(Exercise material)

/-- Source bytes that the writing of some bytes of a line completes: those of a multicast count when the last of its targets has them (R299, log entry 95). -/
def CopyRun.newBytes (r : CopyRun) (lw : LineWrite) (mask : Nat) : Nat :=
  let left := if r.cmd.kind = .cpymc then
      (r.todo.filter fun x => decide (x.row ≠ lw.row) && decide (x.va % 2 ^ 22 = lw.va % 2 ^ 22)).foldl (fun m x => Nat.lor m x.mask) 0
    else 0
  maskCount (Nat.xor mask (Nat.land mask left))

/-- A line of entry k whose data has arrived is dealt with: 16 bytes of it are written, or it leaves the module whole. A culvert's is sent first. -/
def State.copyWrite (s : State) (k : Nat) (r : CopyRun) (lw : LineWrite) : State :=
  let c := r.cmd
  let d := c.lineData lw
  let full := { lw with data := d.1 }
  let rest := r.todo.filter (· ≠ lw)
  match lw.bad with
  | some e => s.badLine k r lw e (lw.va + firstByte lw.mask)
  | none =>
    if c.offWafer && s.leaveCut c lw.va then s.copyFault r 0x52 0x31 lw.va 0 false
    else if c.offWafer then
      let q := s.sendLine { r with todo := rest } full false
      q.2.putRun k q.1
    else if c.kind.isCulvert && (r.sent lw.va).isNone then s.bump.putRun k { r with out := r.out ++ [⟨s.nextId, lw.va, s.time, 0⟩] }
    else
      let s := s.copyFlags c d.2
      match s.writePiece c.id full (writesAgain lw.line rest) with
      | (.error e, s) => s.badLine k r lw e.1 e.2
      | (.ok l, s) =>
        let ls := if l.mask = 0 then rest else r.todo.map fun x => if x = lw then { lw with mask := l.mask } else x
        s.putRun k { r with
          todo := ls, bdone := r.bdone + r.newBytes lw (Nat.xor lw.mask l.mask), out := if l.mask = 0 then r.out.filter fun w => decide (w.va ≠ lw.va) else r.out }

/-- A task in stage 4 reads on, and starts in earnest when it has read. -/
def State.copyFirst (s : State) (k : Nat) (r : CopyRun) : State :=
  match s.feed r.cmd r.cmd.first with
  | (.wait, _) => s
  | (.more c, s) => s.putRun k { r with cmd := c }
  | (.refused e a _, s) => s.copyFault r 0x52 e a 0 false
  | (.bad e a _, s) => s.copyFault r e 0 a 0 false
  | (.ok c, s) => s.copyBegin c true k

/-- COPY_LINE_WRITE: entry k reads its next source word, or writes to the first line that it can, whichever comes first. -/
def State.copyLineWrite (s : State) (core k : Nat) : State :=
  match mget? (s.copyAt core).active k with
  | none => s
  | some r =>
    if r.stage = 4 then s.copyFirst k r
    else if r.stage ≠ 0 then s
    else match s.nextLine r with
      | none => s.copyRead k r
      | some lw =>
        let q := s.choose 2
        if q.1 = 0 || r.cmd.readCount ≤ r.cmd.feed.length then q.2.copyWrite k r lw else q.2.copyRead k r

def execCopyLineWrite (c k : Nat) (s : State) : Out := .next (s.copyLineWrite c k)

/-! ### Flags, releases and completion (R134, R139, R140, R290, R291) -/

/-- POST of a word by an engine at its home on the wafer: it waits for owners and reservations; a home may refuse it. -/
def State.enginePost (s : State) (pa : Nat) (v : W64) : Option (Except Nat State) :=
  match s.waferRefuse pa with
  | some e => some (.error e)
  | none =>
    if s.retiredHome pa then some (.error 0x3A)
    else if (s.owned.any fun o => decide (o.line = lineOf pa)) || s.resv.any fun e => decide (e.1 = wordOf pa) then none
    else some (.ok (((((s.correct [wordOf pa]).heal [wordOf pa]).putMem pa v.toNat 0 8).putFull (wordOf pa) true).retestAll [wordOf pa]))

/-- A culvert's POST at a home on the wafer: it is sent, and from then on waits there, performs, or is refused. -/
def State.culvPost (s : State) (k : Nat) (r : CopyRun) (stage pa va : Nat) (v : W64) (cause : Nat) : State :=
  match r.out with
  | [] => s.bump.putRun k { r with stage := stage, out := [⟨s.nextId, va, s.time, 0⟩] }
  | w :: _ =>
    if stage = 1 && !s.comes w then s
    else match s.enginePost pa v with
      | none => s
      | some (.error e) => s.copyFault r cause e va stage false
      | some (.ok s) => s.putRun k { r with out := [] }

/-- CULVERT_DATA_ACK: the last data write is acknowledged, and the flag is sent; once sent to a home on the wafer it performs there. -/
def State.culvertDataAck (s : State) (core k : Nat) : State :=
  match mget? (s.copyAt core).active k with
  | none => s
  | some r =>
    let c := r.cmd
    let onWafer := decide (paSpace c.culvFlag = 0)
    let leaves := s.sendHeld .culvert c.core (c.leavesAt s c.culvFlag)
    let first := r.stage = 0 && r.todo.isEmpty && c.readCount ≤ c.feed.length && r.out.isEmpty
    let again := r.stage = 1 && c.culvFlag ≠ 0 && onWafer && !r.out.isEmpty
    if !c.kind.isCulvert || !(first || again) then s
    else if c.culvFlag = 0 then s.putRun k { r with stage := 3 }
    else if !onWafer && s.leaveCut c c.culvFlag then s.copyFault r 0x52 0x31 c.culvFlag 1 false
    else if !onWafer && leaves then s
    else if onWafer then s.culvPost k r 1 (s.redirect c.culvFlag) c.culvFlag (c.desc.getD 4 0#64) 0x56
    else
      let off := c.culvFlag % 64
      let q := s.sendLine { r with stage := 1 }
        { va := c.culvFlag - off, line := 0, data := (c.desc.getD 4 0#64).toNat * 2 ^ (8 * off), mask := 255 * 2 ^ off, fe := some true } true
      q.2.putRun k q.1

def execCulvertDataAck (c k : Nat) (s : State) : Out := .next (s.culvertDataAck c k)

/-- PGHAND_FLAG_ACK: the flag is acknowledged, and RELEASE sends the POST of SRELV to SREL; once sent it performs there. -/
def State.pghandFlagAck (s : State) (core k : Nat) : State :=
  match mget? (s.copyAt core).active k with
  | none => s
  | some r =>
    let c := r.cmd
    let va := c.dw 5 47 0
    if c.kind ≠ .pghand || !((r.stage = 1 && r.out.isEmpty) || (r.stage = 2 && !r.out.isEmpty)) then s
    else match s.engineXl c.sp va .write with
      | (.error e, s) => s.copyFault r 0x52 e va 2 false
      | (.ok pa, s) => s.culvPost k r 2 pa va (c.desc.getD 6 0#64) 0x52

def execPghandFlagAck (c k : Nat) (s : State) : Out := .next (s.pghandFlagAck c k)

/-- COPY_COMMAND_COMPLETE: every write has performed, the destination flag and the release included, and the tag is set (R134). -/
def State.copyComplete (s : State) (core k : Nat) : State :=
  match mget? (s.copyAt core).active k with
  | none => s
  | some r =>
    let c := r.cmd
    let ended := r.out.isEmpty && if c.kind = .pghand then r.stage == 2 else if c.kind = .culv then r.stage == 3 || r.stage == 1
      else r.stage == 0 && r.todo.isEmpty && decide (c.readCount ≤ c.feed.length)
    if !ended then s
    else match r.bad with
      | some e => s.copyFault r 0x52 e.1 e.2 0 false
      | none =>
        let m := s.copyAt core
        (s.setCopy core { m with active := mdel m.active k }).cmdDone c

(End Exercise material)

_Activity_
Above are the records; repeat exactly the lines from the one holding "def CopyRun.newBytes (r" down to the one holding "maskCount (Nat.xor mask", end lines included.

_Task output_
def CopyRun.newBytes (r : CopyRun) (lw : LineWrite) (mask : Nat) : Nat :=
  let left := if r.cmd.kind = .cpymc then
      (r.todo.filter fun x => decide (x.row ≠ lw.row) && decide (x.va % 2 ^ 22 = lw.va % 2 ^ 22)).foldl (fun m x => Nat.lor m x.mask) 0
    else 0
  maskCount (Nat.xor mask (Nat.land mask left))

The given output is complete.